Harry stood very still in the grey light of the memory.

"You are an accidental Horcrux, Harry. You didn't choose it. You couldn't have prevented it. And I want you to understand — this isn't a death sentence. But it is a complication."

Dumbledore was quiet for a moment.

"The only clean solution I can see is to let Voldemort do it himself. Allow him to cast the Killing Curse at you, with his own soul intact — I calculated this carefully, and I believe — I believe — that Lily's protection still resonates in his blood, in the way he used your blood to reconstitute himself in fourth year. I believe the Killing Curse will interact with the soul fragment in you the same way it interacted with Voldemort himself the night you were a child. I believe the fragment will die, and you will not."

A pause.

"But it is a theory. And I know — I know — that it is a great deal to ask of you."

The memory faded.

Harry came back to himself with his hands on the edge of the Pensieve and his breathing uneven.

Snape was still there. Still waiting.

"Kevin knows a soul-severing spell," Harry said. He wasn't really asking — he'd worked it out while he was still in the memory, had heard the echo of Kevin's voice over the Christmas break — give me your hand — and understood what it had been for. "He's been trying to find the Horcrux in me with it. Cut it out without killing me."

"He has," Snape said. "He hasn't had sufficient precision to locate it. The target is too small and too deeply integrated."

Harry looked at him. "But if Voldemort casts the curse himself, the resonance does the work for him."

"That is the headmaster's theory."

"And if the theory is wrong?"

Snape said nothing.

Harry almost laughed. There it was. The whole shape of it, finally clear.

He'd spent five years watching Kevin restructure this world piece by piece — pulling people back from the fates they'd been given, replacing the worst of what was supposed to happen with something different and better. Cedric alive. Sirius alive. Fred, still laughing somewhere in the castle right now. Kevin had done that, all of it, because he'd known what was coming and had refused to let it happen unchanged.

And now here was the one thing Kevin couldn't change for him.

Because it was his.

"Tell me where Voldemort is," Harry said.

The valley had been fighting for some time before Harry arrived.

Kevin had driven Voldemort through the wreckage of the cursed array three times by then. Each pass with the sword cost Voldemort something — not blood, not flesh, but the ability to concentrate, to hold his full power in a coherent shape. The soul-cuts accumulated. His spellwork had begun to stutter at the edges.

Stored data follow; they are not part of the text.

/-- A pixel taken in an encode pass keeps the invariant: a repeat leaves cache and LAST, any other pixel goes to both. -/
theorem SoundState.pixelTaken {s : State} (h : SoundState s) (hp : s.phase = .blocks) (hm : s.mode = .encode)
    (h0 : s.remain ≠ 0#64) (v : Word) (vs : List Word) : SoundState (afterPixel v vs s) := by
  have hremain := sub_one_toNat h0
  have hphase : (afterPixel v vs s).phase = .trailer ∧ s.remain - 1#64 = 0#64 ∨
      (afterPixel v vs s).phase = .blocks ∧ s.remain - 1#64 ≠ 0#64 := by
    simp only [afterPixel, sub_one_eq_zero_iff h0, ne_eq]
    split <;> simp_all
  have hbound : (s.remain - 1#64).toNat ≤ (2 ^ 31 - 1) ^ 2 := (Nat.le_of_succ_le hremain.le).trans h.remain.2.2
  have hpred : CacheSound (afterPixel v vs s) ∧ LastSound (afterPixel v vs s) := by
    by_cases hrep : fromPacked v = s.last
    · simp only [CacheSound, LastSound, afterPixel, hrep]
      exact ⟨h.cache, h.last⟩
    · rw [afterPixel_of_ne hrep]
      exact ⟨h.cache.write _, lastSound_of_written _ s⟩
  have hcause : s.cause = .noCause := h.noCause (by simp [hp])
  refine ⟨hpred.1, hpred.2, ⟨nextRunCnt_lt h.run.1 _, ?_⟩, ⟨?_, ?_, hbound⟩, ?_, fun _ => h.header (.inl hp)⟩
  · have : (afterPixel v vs s).mode = .encode := hm
    obtain ⟨e, -⟩ | ⟨e, -⟩ := hphase <;> simp [e, this]
  · obtain ⟨e, -⟩ | ⟨-, e⟩ := hphase
    · simp [e]
    · exact fun _ => e
  · obtain ⟨-, e⟩ | ⟨e, -⟩ := hphase
    · exact fun _ => e
    · simp [e]
  · have : (afterPixel v vs s).cause = .noCause := hcause
    obtain ⟨e, -⟩ | ⟨e, -⟩ := hphase <;> simp [CauseSound, e, this]

/-! ### The invariant under a turn -/

/-- A header is never rejected without a cause. -/
theorem headerProblem_ne_noCause {b : List Byte} {c : Cause} (h : headerProblem b = some c) : c ≠ .noCause := by
  obtain rfl | rfl | rfl | rfl | rfl := headerProblem_cause h <;> decide

/-- Every effect of a core step keeps the invariant. -/
theorem CoreEffect.sound {s t : State} (e : CoreEffect s t) (h : SoundState s) : SoundState t := by
  cases e with
  | held _ => exact h
  | badHeader c _ _ hc => exact (h.setBytes _).raised (headerProblem_ne_noCause hc)
  | truncated => exact h.raised (by decide)
  | overshoot => exact (h.setBytes _).raised (by decide)
  | badMarker => exact (h.setBytes _).raised (by decide)
  | badConfig => exact h.raised (by decide)
  | pixelShort => exact h.raised (by decide)
  | header f hp _ hf => exact (h.setBytes (s.inByte.drop headerLength)).accepted hp hf
  | pixel i rest p hp hm _ _ h0 =>
    exact (h.setBytes rest).blockDone (ps := [p]) hp hm (one_le_remain h0) (h.cache.write p) (lastSound_of_written p s)
  | run n rest hp hm _ _ _ hle =>
    exact (h.setBytes rest).blockDone hp hm (by rwa [List.length_replicate]) h.cache h.last
  | trailer hp hm _ =>
    exact soundState_of_noRun h.cache h.last (h.runCnt_of_decode (by rw [hp]; rfl) hm) (h.noCause (by simp [hp]))
      (h.header (.inr hp)) h.remain.2.2 (.inr ⟨.inr rfl, h.remain.2.1 (.inr (.inl hp))⟩)
  | encHeader hp _ hl =>
    obtain ⟨hcount, hbound⟩ := pixelCount_toNat hl.1 hl.2.1
    refine soundState_of_noRun h.cache h.last rfl (h.noCause (by simp [hp])) hl (hcount ▸ hbound) ?_
    exact streamPhase_cases _ true rfl
  | encPixel v vs hp hm _ h0 => exact h.pixelTaken hp hm h0 v vs
  | encTrailer hp _ =>
    exact soundState_of_noRun h.cache h.last rfl (h.noCause (by simp [hp])) (h.header (.inr hp)) h.remain.2.2
      (.inr ⟨.inr rfl, h.remain.2.1 (.inr (.inl hp))⟩)

/-- From an invariant state the core's turn answers a next state, one of the effects. -/
theorem SoundState.coreStep_next {s : State} (h : SoundState s) : ∃ t, coreStep s = .next t ∧ CoreEffect s t :=
  coreStep_effect h.run.1 h.remain.1

/-- Every effect of a host action keeps the invariant. -/
theorem HostEffect.sound {s t : State} (e : HostEffect s t) (h : SoundState s) : SoundState t := by
  cases e with
  | ports => exact ⟨h.cache, h.last, h.run, h.remain, h.cause, h.header⟩
  | abort =>
    exact ⟨h.cache, h.last, ⟨h.run.1, by simp [Phase.isBusy]⟩, ⟨by simp, by simp, h.remain.2.2⟩, by simp [CauseSound],
      by simp [HeaderSound]⟩
  | start v _ =>
    exact ⟨fun k => .inl (by simp [Vector.get]), .inl rfl, ⟨by simp, fun _ => rfl⟩, ⟨by simp, fun _ => rfl, by simp⟩,
      by simp [CauseSound], by simp [HeaderSound]⟩
  | config m e r wd ht ch cs hb =>
    refine ⟨h.cache, h.last, ⟨h.run.1, ?_⟩, h.remain, h.cause, ?_⟩
    · rintro (hp | hp | ⟨hp, -⟩)
      · exact h.run.2 (.inl hp)
      · exact h.run.2 (.inr (.inl hp))
      · exact absurd hp (ne_true_of_eq_false hb)
    · rintro (hp | hp) <;> rw [show s.phase = _ from hp] at hb <;> contradiction

/-- The values of R39 meet the invariant, whatever the environment's two fields hold. -/
theorem soundState_resetCore (s : State) : SoundState (resetCore s) where
  cache k := .inl (by simp [resetCore, State.reset, Vector.get])
  last := .inl rfl
  run := ⟨by simp [resetCore, State.reset], fun _ => rfl⟩
  remain := ⟨by simp [resetCore, State.reset], fun _ => rfl, by simp [resetCore, State.reset]⟩
  cause := by simp [CauseSound, resetCore, State.reset]
  header := by simp [HeaderSound, resetCore, State.reset]

/-- From an invariant state every turn answers a next state, and that meets the invariant. -/
theorem SoundState.step_next {s : State} (h : SoundState s) : ∃ t, step s = .next t ∧ SoundState t := by
  obtain ⟨-, e⟩ | ⟨later, -, e⟩ | ⟨act, later, -, e⟩ | ⟨later, -, e⟩ := step_cases s <;> rw [e]
  · obtain ⟨t, ht, he⟩ := h.coreStep_next
    exact ⟨t, ht, he.sound h⟩
  · obtain ⟨t, ht, he⟩ := (h.setAgenda later).coreStep_next
    exact ⟨t, ht, he.sound (h.setAgenda later)⟩
  · exact ⟨_, rfl, (hostStep_effect act _).sound (h.setAgenda later)⟩
  · exact ⟨_, rfl, soundState_resetCore _⟩

/-! ### The obligations -/

/-- Settles O53: the one next state of a turn meets the invariant. -/
theorem stepKeepsInvariant : Obligations.StepKeepsInvariant := by
  unfold Obligations.StepKeepsInvariant
  intro s t h hstep
  obtain ⟨u, hu, hsound⟩ := h.step_next
  obtain rfl : u = t := by simpa [hu] using hstep
  exact hsound

/-- Settles O54: the core's turn has an effect, and the host's turn and a reset always answer. -/
theorem invariantStepNeverStops : Obligations.InvariantStepNeverStops := by
  unfold Obligations.InvariantStepNeverStops
  intro s h
  obtain ⟨t, ht, -⟩ := h.step_next
  exact ⟨t, ht⟩

/-- Settles O52: the reset state is what a reset leaves of itself. -/
theorem resetMeetsInvariant : Obligations.ResetMeetsInvariant := soundState_resetCore State.reset

end Sys2Proof.Machine
end

section
/-! PROOFS. What a core turn may write (spec/20_memory.md R60, R66, R70, 10_state.md R24, R31), in any state. -/

namespace Sys2Proof.Machine

/-! ### The core step of each pass and phase -/

theorem Mode.eq_decode_or_encode (m : Mode) : m = .decode ∨ m = .encode := by cases m <;> simp

section
variable {s : State}

theorem coreStep_header (hp : s.phase = .header) (hm : s.mode = .decode) : coreStep s = .next (headerStep s) := by
  simp only [coreStep, hp, hm]

theorem coreStep_block (hp : s.phase = .blocks) (hm : s.mode = .decode) : coreStep s = blockStep s := by
  simp only [coreStep, hp, hm]

theorem coreStep_trailer (hp : s.phase = .trailer) (hm : s.mode = .decode) : coreStep s = .next (trailerStep s) := by
  simp only [coreStep, hp, hm]

theorem coreStep_encHeader (hp : s.phase = .header) (hm : s.mode = .encode) : coreStep s = .next (encHeaderStep s) := by
  simp only [coreStep, hp, hm]

theorem coreStep_pixel (hp : s.phase = .blocks) (hm : s.mode = .encode) : coreStep s = pixelStep s := by
  simp only [coreStep, hp, hm]

theorem coreStep_encTrailer (hp : s.phase = .trailer) (hm : s.mode = .encode) : coreStep s = .next (encTrailerStep s) := by
  simp only [coreStep, hp, hm]

end

/-! ### One statement for all core steps -/

/-- `t` is `s` with nothing written but what the steps of its pass may write: in a decode pass CACHE, LAST, REMAIN, PHASE, CAUSE
and the configuration, IN_BYTE from the front and OUT_PIX at the end; in an encode pass CACHE, LAST, RUN_CNT, REMAIN, PHASE and
CAUSE, IN_PIX from the front and OUT_BYTE at the end. -/
inductive PassWrites (s : State) : State → Prop where
  | decode {c : Vector Pixel Config.cacheSlots} {l : Pixel} {r : BitVec 64} {ph : Phase} {ca : Cause} {w h : Word} {ch cs : Byte}
    {ib : List Byte} {op : List Word} (hm : s.mode = .decode) (hi : ib <:+ s.inByte) (ho : s.outPix <+: op) :
    PassWrites s
      { s with
        cache := c, last := l, remain := r, phase := ph, cause := ca, width := w, height := h, channels := ch, colorspace := cs
        inByte := ib, outPix := op }
  | encode {c : Vector Pixel Config.cacheSlots} {l : Pixel} {n : BitVec 6} {r : BitVec 64} {ph : Phase} {ca : Cause}
    {ip : List Word} {ob : List Byte} (hm : s.mode = .encode) (hi : ip <:+ s.inPix) (ho : s.outByte <+: ob) :
    PassWrites s { s with cache := c, last := l, runCnt := n, remain := r, phase := ph, cause := ca, inPix := ip, outByte := ob }

/-- Nothing, or an error, is written in either pass. -/
theorem passWrites_phaseCause (s : State) (ph : Phase) (c : Cause) : PassWrites s { s with phase := ph, cause := c } := by
  obtain hm | hm := s.mode.eq_decode_or_encode
  · exact .decode hm List.suffix_rfl List.prefix_rfl
  · exact .encode hm List.suffix_rfl List.prefix_rfl

theorem passWrites_raise (s : State) (c : Cause) : PassWrites s (raise c s) := passWrites_phaseCause s .error c

theorem passWrites_refl (s : State) : PassWrites s s := passWrites_phaseCause s s.phase s.cause

theorem headerStep_writes {s : State} (hm : s.mode = .decode) : PassWrites s (headerStep s) := by
  obtain ⟨-, -, e⟩ | ⟨-, ⟨c, -, e⟩ | ⟨-, e⟩⟩ := headerStep_cases s <;> rw [e]
  · exact passWrites_refl s
  · exact .decode hm (List.drop_suffix _ _) List.prefix_rfl
  · rw [acceptHeader_eq]
    exact .decode hm (List.drop_suffix _ _) List.prefix_rfl

theorem trailerStep_writes {s : State} (hm : s.mode = .decode) : PassWrites s (trailerStep s) := by
  obtain ⟨-, -, e⟩ | ⟨-, -, e⟩ | ⟨-, -, e⟩ := trailerStep_cases s <;> rw [e]
  · exact passWrites_refl s
  · exact .decode hm (List.drop_suffix _ _) List.prefix_rfl
  · exact .decode hm (List.drop_suffix _ _) List.prefix_rfl

/-- The block step on bytes that are a block. -/
theorem blockStep_of_block {s : State} {i : Instr} {rest : List Byte} (h : decode s.inByte = .block i rest) :
    blockStep s = exec i { s with inByte := rest } := by
  simp only [blockStep, h]

/-- The block step on bytes that are none yet. -/
theorem blockStep_of_rejected {s : State} {why : Reject} (h : decode s.inByte = .rejected why) :
    blockStep s = .next (if s.inByteEnd then raise .fTruncBlock s else s) := by
  simp only [blockStep, h]

theorem blockStep_writes {s t : State} (hm : s.mode = .decode) (h : blockStep s = .next t) : PassWrites s t := by
  cases hd : decode s.inByte with
  | block i rest =>
    rw [blockStep_of_block hd] at h
    have hsuf : rest <:+ s.inByte := ⟨encode i, (eq_encode_of_decode hd).symm⟩
    have he := exec_effect i { s with inByte := rest }
    rw [h] at he
    cases he with
    | badField => exact .decode hm hsuf List.prefix_rfl
    | overshoot => exact .decode hm hsuf List.prefix_rfl
    | pixel => exact .decode hm hsuf (List.prefix_append _ _)
    | run => exact .decode hm hsuf (List.prefix_append _ _)
  | rejected why =>
    rw [blockStep_of_rejected hd] at h
    cases h
    split
    · exact passWrites_raise s _
    · exact passWrites_refl s

theorem encHeaderStep_writes {s : State} (hm : s.mode = .encode) : PassWrites s (encHeaderStep s) := by
  obtain ⟨-, e⟩ | ⟨-, e⟩ := encHeaderStep_cases s <;> rw [e]
  · exact passWrites_raise s _
  · exact .encode hm List.suffix_rfl (List.prefix_append _ _)

theorem pixelStep_writes {s t : State} (hm : s.mode = .encode) (h : pixelStep s = .next t) : PassWrites s t := by
  obtain ⟨-, -, e⟩ | ⟨-, e⟩ | ⟨-, -, -, e⟩ | ⟨-, e⟩ | ⟨v, vs, hv, hr, -, e⟩ := pixelStep_cases s <;> rw [e] at h
  · cases h
    exact passWrites_refl s
  · cases h
    exact passWrites_raise s _
  · cases h
    exact passWrites_raise s _
  · cases h
  · cases h
    rw [encodePixel_eq (by exact hr)]
    exact .encode hm (hv ▸ List.suffix_cons v vs) (List.prefix_append _ _)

Which was when he resorted to sheer volume.

Fire spears by the dozen, lightning spears answering them, the valley walls shaking with the sustained back-and-forth of it. Kevin deflected and pressed in, deflected and pressed in, working the distance with a patience that had outlasted his irritation.

The voice came from behind him.

"Kevin!"

Kevin spun.

Harry stood at the valley entrance, wand in hand, the Sword of Gryffindor conspicuously absent from his grip since Kevin still had it.

Voldemort's next barrage was already incoming. Kevin turned back and caught it.

"What are you doing here?" he called across the distance, trying to put enough edge into it to communicate that this was not a question but an instruction to leave.

"I know what I am," Harry said. Quite clearly. "I know what has to happen."

Kevin caught the next three spears on the sword and looked at Harry's face.

He was not bluffing. He was not impulsive. He had the particular steadiness of someone who has done the arithmetic and arrived at an answer they intend to honour.

Kevin's chest went tight.

"You don't have to —"

"Kevin." Harry met his eyes. "Tell Ginny I'm sorry, if it goes wrong."

The mountain shook.

There was nothing to say to that. Kevin turned back to the fight, and Harry moved to his side.